DATA SHOWN:
%%

/-- Host block of a function (Table 18.14). -/
def writeHost (m : Master) (f off : Nat) (v : Word) (s : State) : State :=
  let h := s.host.fns.get f
  match off with
  | 0x000 => writeLayout m f v s
  | 0x004 =>
    let r := cfgField h.adminEn h.adminLo (BitVec.ofNat 20 (field v 31 12)) h.cfgIgnored
    s.modFn f fun h => { h with adminLo := r.1, cfgIgnored := r.2 }
  | 0x008 =>
    let r := cfgField h.adminEn h.adminHi v h.cfgIgnored
    s.modFn f fun h => { h with adminHi := r.1, cfgIgnored := r.2 }
  | 0x00C => writeAdminCfg f v s
  | 0x010 =>
    let r := cfgField h.recEn h.recLo (BitVec.ofNat 26 (field v 31 6)) h.cfgIgnored
    s.modFn f fun h => { h with recLo := r.1, cfgIgnored := r.2 }
  | 0x014 =>
    let r := cfgField h.recEn h.recHi v h.cfgIgnored
    s.modFn f fun h => { h with recHi := r.1, cfgIgnored := r.2 }
  | 0x018 => writeRecCfg f v s
  | 0x01C => recHead f (v.setWidth 16) s
  | 0x024 => s.modFn f fun h => { h with recOvf := w1c h.recOvf (bitAt v 31) }
  | 0x028 => s.modFn f fun h => { h with dbOvf := w1c h.dbOvf (bitAt v 31) }
  | _ => s

/-! ### Ember block -/

/-- Ember block (Table 3.8): EMB_EN is whether a partition is loaded on the ember. -/
def writeEmber (l off : Nat) (v : Word) (s : State) : State :=
  let b := bitAt v
  let en := (s.part (s.partOf l)).hasCtx
  match off with
  | 0x008 => s.modEmber l fun m =>
    let r := cfgField en m.beMask (v.setWidth 8) (w1c m.cfgIgnored (b 8))
    { m with beMask := r.1, cfgIgnored := r.2 }
  | 0x00C => s.modEmber l fun m =>
    let r := cfgField en (m.beBase, m.beLen) (BitVec.ofNat 9 (field v 24 16), BitVec.ofNat 9 (field v 8 0)) m.cfgIgnored
    { m with beBase := r.1.1, beLen := r.1.2, cfgIgnored := r.2 }
  | 0x010 => s.modEmber l fun m => { m with flags := m.flags &&& ~~~(v.setWidth 4) }
  | 0x014 => s.modEmber l fun m =>
    let r := cfgField en m.parityLimit (BitVec.ofNat 4 (field v 19 16)) m.cfgIgnored
    { m with parityLimit := r.1, cfgIgnored := r.2, parityOvf := w1c m.parityOvf (b 31) }
  | 0x01C => s.modEmber l fun m => { m with sentOvf := w1c m.sentOvf (b 31) }
  | 0x020 => if b 0 && s.inService then askRetirement l .host s else s
  | 0x024 => s.modEmber l fun m => { m with tallyOvf := m.tallyOvf &&& ~~~(v.setWidth 8) }
  | _ => s

/-! ### The write -/

/-- The masters that may write a block at all (R430 and each block's rule); some fields are PF0's alone. -/
def mayWrite (s : State) (m : Master) (b : RegBlock) : Bool :=
  match b with
  | .common => true
  | .sweep => isPf0 m
  | .key => isPf0 m
  | .cv u => privileged m || (ownsPart m (u / 2) && s.hasPart (u / 2))
  | .step _ => isPf0 m
  | .prot _ => isPf0 m
  | .tree _ => isPf0 m
  | .relight _ => isPf0 m
  | .charter _ => isPf0 m
  | .health _ => isPf0 m
  | .host f => mayHost m f
  | _ => privileged m

/-- A write of a word of a block. -/
def blockWrite (m : Master) (b : RegBlock) (off : Nat) (v : Word) (s : State) : State :=
  match b with
  | .common => writeCommon m off v s
  | .power => writePower off v s
  | .sentinel => writeSentinel off v s
  | .sweep => writeSweep off v s
  | .fabric => writeFabric off v s
  | .kindling => writeKindling off v s
  | .key => writeKey off v s
  | .life => writeLife off v s
  | .soot => writeSoot m off v s
  | .cv u => writeCv u off v s
  | .flue f => writeFlue f off v s
  | .step n => writeStep n off v s
  | .memory n => writeMemory n off v s
  | .prot n => writeProt n off v s
  | .tree n => writeTree n off v s
  | .relight n => writeRelight n off v s
  | .ckpt n => writeCkpt n off v s
  | .charter n => writeCharter n off v s
  | .health n => writeHealth n off v s
  | .host f => writeHost m f off v s
  | .ember l => writeEmber l off v s

/-- A write of one register word by a master (R428 to R432): ignored where no table assigns the address or the master may not write it. -/
def regWrite (m : Master) (a : Nat) (v : Word) (s : State) : State :=
  match regPlace s a with
  | some (b, off) => if mayWrite s m b && decide (off % 4 = 0) then blockWrite m b off v s else s
  | none => s

/-- REGISTER_WRITE: one write by a master; `whole` tells an aligned write of 32 bits. A PCIe write of another size or alignment is ignored
and sets REG_BADACC; I3C and debug port accesses are always whole words (R428). -/
def execRegisterWrite (m : Master) (a : BitVec 26) (v : Word) (whole : Bool) (s : State) : Out :=
  .next (if !reaches s m true then s
    else if whole && decide (a.toNat % 4 = 0) then regWrite m a.toNat v s
    else if m = .i3c ∨ m = .sdp then s
    else { s with common := { s.common with badAcc := true } })

end Sys2Proof.Machine
end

%%

WHAT TO DO: Repeat the material above in full, keeping every word.

WRITTEN SOLUTION:
/-- Host block of a function (Table 18.14). -/
def writeHost (m : Master) (f off : Nat) (v : Word) (s : State) : State :=
  let h := s.host.fns.get f
  match off with
  | 0x000 => writeLayout m f v s
  | 0x004 =>
    let r := cfgField h.adminEn h.adminLo (BitVec.ofNat 20 (field v 31 12)) h.cfgIgnored
    s.modFn f fun h => { h with adminLo := r.1, cfgIgnored := r.2 }
  | 0x008 =>
    let r := cfgField h.adminEn h.adminHi v h.cfgIgnored
    s.modFn f fun h => { h with adminHi := r.1, cfgIgnored := r.2 }
  | 0x00C => writeAdminCfg f v s
  | 0x010 =>
    let r := cfgField h.recEn h.recLo (BitVec.ofNat 26 (field v 31 6)) h.cfgIgnored
    s.modFn f fun h => { h with recLo := r.1, cfgIgnored := r.2 }
  | 0x014 =>
    let r := cfgField h.recEn h.recHi v h.cfgIgnored
    s.modFn f fun h => { h with recHi := r.1, cfgIgnored := r.2 }
  | 0x018 => writeRecCfg f v s
  | 0x01C => recHead f (v.setWidth 16) s
  | 0x024 => s.modFn f fun h => { h with recOvf := w1c h.recOvf (bitAt v 31) }
  | 0x028 => s.modFn f fun h => { h with dbOvf := w1c h.dbOvf (bitAt v 31) }
  | _ => s

/-! ### Ember block -/

/-- Ember block (Table 3.8): EMB_EN is whether a partition is loaded on the ember. -/
def writeEmber (l off : Nat) (v : Word) (s : State) : State :=
  let b := bitAt v
  let en := (s.part (s.partOf l)).hasCtx
  match off with
  | 0x008 => s.modEmber l fun m =>
    let r := cfgField en m.beMask (v.setWidth 8) (w1c m.cfgIgnored (b 8))
    { m with beMask := r.1, cfgIgnored := r.2 }
  | 0x00C => s.modEmber l fun m =>
    let r := cfgField en (m.beBase, m.beLen) (BitVec.ofNat 9 (field v 24 16), BitVec.ofNat 9 (field v 8 0)) m.cfgIgnored
    { m with beBase := r.1.1, beLen := r.1.2, cfgIgnored := r.2 }
  | 0x010 => s.modEmber l fun m => { m with flags := m.flags &&& ~~~(v.setWidth 4) }
  | 0x014 => s.modEmber l fun m =>
    let r := cfgField en m.parityLimit (BitVec.ofNat 4 (field v 19 16)) m.cfgIgnored
    { m with parityLimit := r.1, cfgIgnored := r.2, parityOvf := w1c m.parityOvf (b 31) }
  | 0x01C => s.modEmber l fun m => { m with sentOvf := w1c m.sentOvf (b 31) }
  | 0x020 => if b 0 && s.inService then askRetirement l .host s else s
  | 0x024 => s.modEmber l fun m => { m with tallyOvf := m.tallyOvf &&& ~~~(v.setWidth 8) }
  | _ => s

/-! ### The write -/

/-- The masters that may write a block at all (R430 and each block's rule); some fields are PF0's alone. -/
def mayWrite (s : State) (m : Master) (b : RegBlock) : Bool :=
  match b with
  | .common => true
  | .sweep => isPf0 m
  | .key => isPf0 m
  | .cv u => privileged m || (ownsPart m (u / 2) && s.hasPart (u / 2))
  | .step _ => isPf0 m
  | .prot _ => isPf0 m
  | .tree _ => isPf0 m
  | .relight _ => isPf0 m
  | .charter _ => isPf0 m
  | .health _ => isPf0 m
  | .host f => mayHost m f
  | _ => privileged m

/-- A write of a word of a block. -/
def blockWrite (m : Master) (b : RegBlock) (off : Nat) (v : Word) (s : State) : State :=
  match b with
  | .common => writeCommon m off v s
  | .power => writePower off v s
  | .sentinel => writeSentinel off v s
  | .sweep => writeSweep off v s
  | .fabric => writeFabric off v s
  | .kindling => writeKindling off v s
  | .key => writeKey off v s
  | .life => writeLife off v s
  | .soot => writeSoot m off v s
  | .cv u => writeCv u off v s
  | .flue f => writeFlue f off v s
  | .step n => writeStep n off v s
  | .memory n => writeMemory n off v s
  | .prot n => writeProt n off v s
  | .tree n => writeTree n off v s
  | .relight n => writeRelight n off v s
  | .ckpt n => writeCkpt n off v s
  | .charter n => writeCharter n off v s
  | .health n => writeHealth n off v s
  | .host f => writeHost m f off v s
  | .ember l => writeEmber l off v s

/-- A write of one register word by a master (R428 to R432): ignored where no table assigns the address or the master may not write it. -/
def regWrite (m : Master) (a : Nat) (v : Word) (s : State) : State :=
  match regPlace s a with
  | some (b, off) => if mayWrite s m b && decide (off % 4 = 0) then blockWrite m b off v s else s
  | none => s

/-- REGISTER_WRITE: one write by a master; `whole` tells an aligned write of 32 bits. A PCIe write of another size or alignment is ignored
and sets REG_BADACC; I3C and debug port accesses are always whole words (R428). -/
def execRegisterWrite (m : Master) (a : BitVec 26) (v : Word) (whole : Bool) (s : State) : Out :=
  .next (if !reaches s m true then s
    else if whole && decide (a.toNat % 4 = 0) then regWrite m a.toNat v s
    else if m = .i3c ∨ m = .sdp then s
    else { s with common := { s.common with badAcc := true } })

end Sys2Proof.Machine
end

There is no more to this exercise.